What this demonstrates

  • OIDC discovery via AddOpenIdConnect(options => { options.Authority = ... })
  • Authorization Code + PKCE flow (middleware handles code exchange, state validation, PKCE verifier)
  • Session carried by an encrypted auth cookie (protected by ASP.NET Core data protection).
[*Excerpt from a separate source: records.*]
-- ==== Sys2Proof/Machine/Cues.lean ====
section
/-! DEFINITION. The Cue Engine: cue blocks, cue tables, frames and overlay lists, and the caption line (chapter 7). -/

namespace Sys2Proof.Machine

/-- The bytes of a unit whose fragments are all there: the payloads in fragment order (R27). -/
def Content.bytes (c : Content) : List Byte :=
  ((sortBy (fun a b => decide (a.1 < b.1)) c.frags).map Prod.snd).flatten

/-- The cue table of a text lane. -/
def State.cueTable (s : State) (i : Fin 4) : List CueEntry := s.cues.tables[i]

/-- The state with a text lane's cue table replaced. -/
def State.setCueTable (s : State) (i : Fin 4) (t : List CueEntry) : State :=
  { s with cues := { s.cues with tables := s.cues.tables.set i t } }

/-- Bytes in use in the text store of a cue table (section 7.1). -/
def textInUse (t : List CueEntry) : Nat := (t.map (fun e => e.text.length)).foldl (· + ·) 0

/-! ## The caption line -/

/-- Show ticks that a message takes on the caption line: 20 for each byte (R125). -/
def captionTicks (m : CaptionMsg) : Nat := 20 * (captionBytes m).length

/-- A message offered to the caption line queue (R124); an IDLE line takes the oldest at once (R125).  The flag says that it was
admitted. -/
def CueEngine.offer (c : CueEngine) (m : CaptionMsg) : CueEngine × Bool :=
  if Config.captionPlaces ≤ c.queue.length then (c, false)
  else
    match c.line, c.queue ++ [m] with
    | .idle, next :: rest => ({ c with queue := rest, line := .sending next, timer := captionTicks next }, true)
    | _, queue => ({ c with queue }, true)

/-- A message is queued for the caption line, or dropped and counted with CAPTION_OVERFLOW (R124). -/
def offerCaption (m : CaptionMsg) (s : State) : State × Bool :=
  let (c, admitted) := s.cues.offer m
  if admitted then ({ s with cues := c }, true)
  else
    (assertEvent .captionOverflow
      (s.count (fun k => { k with captionsDropped := bump32 1 k.captionsDropped })), false)

/-- A message is queued whose admission changes nothing else. -/
def queueCaption (m : CaptionMsg) (s : State) : State := (offerCaption m s).1

/-- After the spacing the oldest message leaves for the line, or the line rests; CAPTION_OVERFLOW is deasserted when the queue
becomes empty (R124, R125). -/
def startCaption (s : State) : State :=
  match s.cues.queue with
  | [] => { s with cues := { s.cues with line := .idle, timer := 0 } }
  | m :: rest =>
    let s1 := { s with cues := { s.cues with queue := rest, line := .sending m, timer := captionTicks m } }
    if rest.isEmpty then deassertEvent .captionOverflow s1 else s1

/-! ## Cue blocks -/

/-- The text track that a reel places on a text lane (R111). -/
def Reel.textOn (r : Reel) (i : Fin 4) : Option TextTrack := r.texts.find? (fun t => decide (t.lane = Lane.txt i))

/-- A converted cue of a reel (R112 orders 3 to 5, R113). -/
def convertCue (k : Nat) (row : ReelRow) (t : TextTrack) (c : RawCue) : CueEntry :=
  let per : Nat := Config.ticksPerSecond / t.cueRate
  let place (time : Nat) : Int := (row.start + time * per : Nat) - ((row.reel.entry * row.reel.ticks : Nat) : Int)
  { reel := k, opened := t.opened, number := c.number, tin := place c.timeIn, tout := place c.timeOut,
    fadeIn := c.fadeIn * per, fadeOut := c.fadeOut * per, region := min c.region 7, lines := max 1 (min c.lines 4),
    text := c.text, textSent := false, conflict := false, held := false, attempted := false }

/-- The order of a cue table: reel, then A_in, then cue number (R114). -/
def cueBefore (a b : CueEntry) : Bool :=
  decide (a.reel < b.reel) ||
  (decide (a.reel = b.reel) && (decide (a.tin < b.tin) || (decide (a.tin = b.tin) && decide (a.number < b.number))))

/-- Whether a cue is late: its reel is begun and P is at or past its A_in (R115). -/
def State.cueLate (s : State) (e : CueEntry) : Bool := s.cues.begun.contains e.reel && decide (e.tin ≤ (s.timeline.p : Int))

/-- A cue dropped for lateness (R111, R114, R115). -/
def dropLate (s : State) : State := occur .cueLate (s.count (fun k => { k with late := bump32 1 k.late }))

/-- A converted cue is tested against its lane's cue table and inserted or dropped (R114, R115). -/
def acceptCue (i : Fin 4) (e : CueEntry) (s : State) : State :=
  let table := s.cueTable i
  if table.any (fun x => decide (x.reel = e.reel) && decide (x.number = e.number)) then
    s.count (fun k => { k with duplicateCue := bump32 1 k.duplicateCue })
  else if s.cueLate e = true ∧ e.tout ≤ (s.timeline.p : Int) then dropLate s
  else if Config.cuePlaces ≤ table.length ∨ Config.textBytes < textInUse table + e.text.length then
    occur .cueOverflow (s.count (fun k => { k with overflow := bump32 1 k.overflow }))
  else
    let s1 := (s.setCueTable i (insertBy cueBefore e table)).count
      (fun k => { k with cuesAccepted := bump32 1 k.cuesAccepted })
    if s.cueLate e then occur .cueLate s1 else s1

/-- One cue record of a block: made good, converted, tested and inserted or dropped (R111 to R115). -/
def readCue (i : Fin 4) (k : Nat) (row : ReelRow) (t : TextTrack) (c : RawCue) (s : State) : State :=
  if c.number = 0 ∨ 480 < c.text.length then s.count (fun n => { n with malformed := bump32 1 n.malformed })
  else if c.timeOut ≤ c.timeIn then s.count (fun n => { n with inverted := bump32 1 n.inverted })
  else
    let e := convertCue k row t c
    if e.tout ≤ (row.start : Int) ∨ (row.endTick : Int) ≤ e.tin then
      s.count (fun n => { n with outsideReel := bump32 1 n.outsideReel })
    else if s.cues.ended.contains k then dropLate s
    else acceptCue i e s

/-- The records of a block, `n` of them still promised; a record that would run past the unit's end counts itself and every
record after it under MALFORMED (R111). -/
def readCues (i : Fin 4) (k : Nat) (row : ReelRow) (t : TextTrack) : Nat → List Byte → State → State
  | 0, _, s => s
  | n + 1, bs, s =>
    match takeCue bs with
    | none => s.count (fun c => { c with malformed := bump32 (n + 1) c.malformed })
    | some (c, rest) => readCues i k row t n rest (readCue i k row t c s)

/-- A text unit handed over by the Reel Buffer: a cue block of the track on its lane (R37, R111). -/
def takeCueBlock (i : Fin 4) (u : UnitRec) (s : State) : State :=
  if u.damaged then s.count (fun c => { c with damagedBlocks := bump32 1 c.damagedBlocks })
  else
    match s.row u.reel with
    | none => s
    | some row =>
      match row.reel.textOn i, takeNat 2 u.content.bytes with
      | some t, some (n, bs) => readCues i u.reel row t n bs s
      | _, _ => s

/-! ## Cues leaving their tables -/

/-- A cue has left its table, other than at CLOSING: what is counted and what occurs, but for a CLOSED cue's CLEAR (R116). -/
def noteLeft (e : CueEntry) (s : State) : State :=
  if (e.opened = true ∧ e.textSent = true) ∨ (e.opened = false ∧ e.attempted = true) then s
  else
    let s1 := s.count (fun c => { c with neverShown := bump32 1 c.neverShown })
    if e.opened = true ∧ e.held = true then occur .cueOverflow s1 else s1

/-- The CLEARs of the CLOSED cues that left a table with their SHOW attempted (R116, R123). -/
def queueClears (i : Fin 4) (left : List CueEntry) (s : State) : State :=
  (left.filter (fun e => !e.opened && e.attempted)).foldl (fun s e => queueCaption (.clear i e.number) s) s

/-- A lane's cues that meet a test leave its table (R116). -/
def dropCues (i : Fin 4) (leaves : CueEntry → Bool) (s : State) : State :=
  let left := (s.cueTable i).filter leaves
  left.foldl (fun s e => noteLeft e s) (s.setCueTable i ((s.cueTable i).filter (fun e => !leaves e)))

/-! ## Frames -/

/-- A quotient rounded down, 255 at most; 255 for a cut (R120). -/
def fadeLevel (distance : Int) (fade : Nat) : Nat :=
  if fade = 0 then 255 else min 255 ((256 * distance) / (fade : Int)).toNat

/-- The level of a cue on the frame that starts at `f` (R120). -/
def cueLevel (e : CueEntry) (f ticks : Nat) : Nat :=
  min (fadeLevel ((f + ticks : Nat) - e.tin) e.fadeIn) (fadeLevel (e.tout - (f : Int)) e.fadeOut)

/-- Whether a cue of reel `k` is eligible on the frame that starts at `f` (R117 step 3). -/
def eligible (k f : Nat) (e : CueEntry) : Bool :=
  decide (e.reel = k) && decide (e.tin ≤ (f : Int)) && decide ((f : Int) < e.tout)

/-- The cue that a region shows: the later A_in, then the higher cue number (R118). -/
def regionChoice (cues : List CueEntry) : Option CueEntry :=
  cues.foldl (fun best e =>
    match best with
    | none => some e
    | some b => if b.tin < e.tin ∨ (b.tin = e.tin ∧ b.number < e.number) then some e else some b) none

/-- The cues chosen by the region rule, in region order (R118). -/
def chosenCues (cues : List CueEntry) : List CueEntry :=
  (List.range 8).filterMap (fun r => regionChoice (cues.filter (fun e => decide (e.region = r))))

/-- The cues chosen by region in the order that the limit of six takes them: earliest A_in, then lower cue number (R119). -/
def rankedCues (cues : List CueEntry) : List CueEntry :=
  sortBy (fun a b => decide (a.tin < b.tin) || (decide (a.tin = b.tin) && decide (a.number < b.number))) (chosenCues cues)

/-- Whether a list of cues holds one with this number. -/
def hasNumber (cues : List CueEntry) (n : Nat) : Bool := cues.any (fun e => decide (e.number = n))

/-- An OPEN lane's part of a frame: its overlay entries, and the progress of its cues (R118 to R121). -/
def openFrame (i : Fin 4) (k f ticks : Nat) (s : State) : State × List OverlayEntry :=
  let table := s.cueTable i
  let able := table.filter (eligible k f)
  let chosen := chosenCues able
  let ranked := rankedCues able
  let shown := ranked.take 6
  let excess := ranked.drop 6
  let displaced := able.filter (fun e => !hasNumber chosen e.number)
  let entries := (chosen.filter (fun e => hasNumber shown e.number)).map (fun e =>
    { track := i, number := e.number, region := e.region, lines := e.lines, level := cueLevel e f ticks,
      text := if e.textSent then none else some e.text : OverlayEntry })
  let progress (e : CueEntry) : CueEntry :=
    if eligible k f e then
      { e with textSent := e.textSent || hasNumber shown e.number, held := e.held || hasNumber excess e.number,
               conflict := e.conflict || hasNumber displaced e.number }
    else e
  let s1 := (s.setCueTable i (table.map progress)).count
    (fun c => { c with cuesShown := bump32 (shown.filter (fun e => !e.textSent)).length c.cuesShown })
  ((displaced.filter (fun e => !e.conflict)).foldl (fun s _ => occur .regionConflict s) s1, entries)

/-- A SHOW is queued or dropped; an admitted one is counted (R123). -/
def offerShow (i : Fin 4) (s : State) (e : CueEntry) : State :=
  let (s1, admitted) := offerCaption (.showCue i e.number e.text) s
  if admitted then s1.count (fun c => { c with cuesShown := bump32 1 c.cuesShown }) else s1

/-- Whether a CLOSED cue is announced at the frame start `f`, as the table of R123 gives; with a caption lead above 0 that may be a cue
whose span holds no frame start (notes/assumptions/65.md). -/
def announced (k f lead : Nat) (e : CueEntry) : Bool :=
  decide (e.reel = k) && !e.opened && !e.attempted && decide (e.tin - (lead : Int) ≤ (f : Int)) && decide ((f : Int) < e.tout)

/-- A CLOSED lane's part of a frame: TRACK on the reel's first frame, CLEARs of the cues that left, then SHOWs (R123; that TRACK comes
first is notes/assumptions/64.md). -/
def closedFrame (i : Fin 4) (k f : Nat) (first : Bool) (t : TextTrack) (left : List CueEntry) (s : State) : State :=
  let s1 := if first then queueCaption (.track i t.language) s else s
  let s2 := queueClears i left s1
  let due := announced k f s.mgmt.limits.captionLead
  let s3 := ((s2.cueTable i).filter due).foldl (offerShow i) s2
  s3.setCueTable i ((s3.cueTable i).map (fun e => if due e then { e with attempted := true } else e))

/-- The Cue Engine takes the frame start `f` of reel `k` (R117); the frame's overlay list becomes the last overlay list. -/
def frameStart (k f : Nat) (s : State) : State :=
  match s.row k with
  | none => s
  | some row =>
    let first := decide (f = row.start)
    let leaves (e : CueEntry) : Bool := decide (e.reel = k) && decide (e.tout ≤ (f : Int))
    let left := fours.map (fun i => (s.cueTable i).filter leaves)
    let s1 := { s with cues := { s.cues with
      inView := some k, begun := if first ∧ !s.cues.begun.contains k then s.cues.begun ++ [k] else s.cues.begun } }
    let s2 := fours.foldl (fun s i => dropCues i leaves s) s1
    let opened := fours.filter (fun i => ((row.reel.textOn i).map TextTrack.opened).getD false)
    let (s3, entries) := opened.foldl (fun (acc : State × List OverlayEntry) i =>
      let (s', es) := openFrame i k f row.reel.ticks acc.1
      (s', acc.2 ++ es)) (s2, [])
    let s4 := { s3 with cues := { s3.cues with overlay := some entries } }
    fours.foldl (fun s i =>
      match row.reel.textOn i with
      | some t => if t.opened then s else closedFrame i k f first t (left.getD i.val []) s
      | none => s) s4

/-- The Timeline reports the end tick of reel `k`: the reel is ended and its cues leave, also from the last overlay list (R110,
R116, R122, R123).  That departures and CLEARs are taken lane by lane is the model's choice (notes/assumptions/74.md). -/
def cueReelEnd (k : Nat) (s : State) : State :=
  let gone (e : CueEntry) : Bool := decide (e.reel = k)
  let s1 := { s with cues := { s.cues with
    ended := if s.cues.ended.contains k then s.cues.ended else s.cues.ended ++ [k],
    overlay := s.cues.overlay.map (fun l =>
      l.filter (fun o => !((s.cueTable o.track).any (fun e => gone e && decide (e.number = o.number))))) } }
  fours.foldl (fun s i => queueClears i ((s1.cueTable i).filter gone) (dropCues i gone s)) s1

/-- At CLOSING the Cue Engine empties its tables, discards the waiting messages and queues CLEAR_ALL for each lane whose track in
the reel in view was CLOSED (R126). -/
def cueClosing (s : State) : State :=
  let lanes := match s.cues.inView.bind s.row with
    | none => []
    | some row => fours.filter (fun i => ((row.reel.textOn i).map (fun (t : TextTrack) => !t.opened)).getD false)
  let s1 := { s with cues := { s.cues with
    tables := Vector.replicate 4 [], begun := [], ended := [], inView := none, overlay := none, queue := [] } }
  let s2 := deassertEvent .captionOverflow s1
  lanes.foldl (fun s i => queueCaption (.clearAll i) s) s2

end Sys2Proof.Machine
end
With SaveTokens = true the ID token is serialized into that cookie — no opaque tokens appear in the browser UI, but the cookie itself is a client-stored artifact.
  • RP-initiated logout via Results.SignOut(...) on Cookie + OIDC schemes

Tests

dotnet test

Covers the four non-library code paths: / unauthenticated, / authenticated (via fake auth scheme), /login challenge, /logout sign-out.

Production notes

  • Replace the dev cert with a real TLS certificate (via a reverse proxy or configured Kestrel endpoint).
  • ASP.NET Core's data-protection keys default to in-memory in dev. In production, configure a persistent key ring (filesystem / blob / Redis) so auth cookies survive restarts and work across instances.
  • Consider scoping auth middleware to protected routes only via [Authorize] attributes or RequireAuthorization().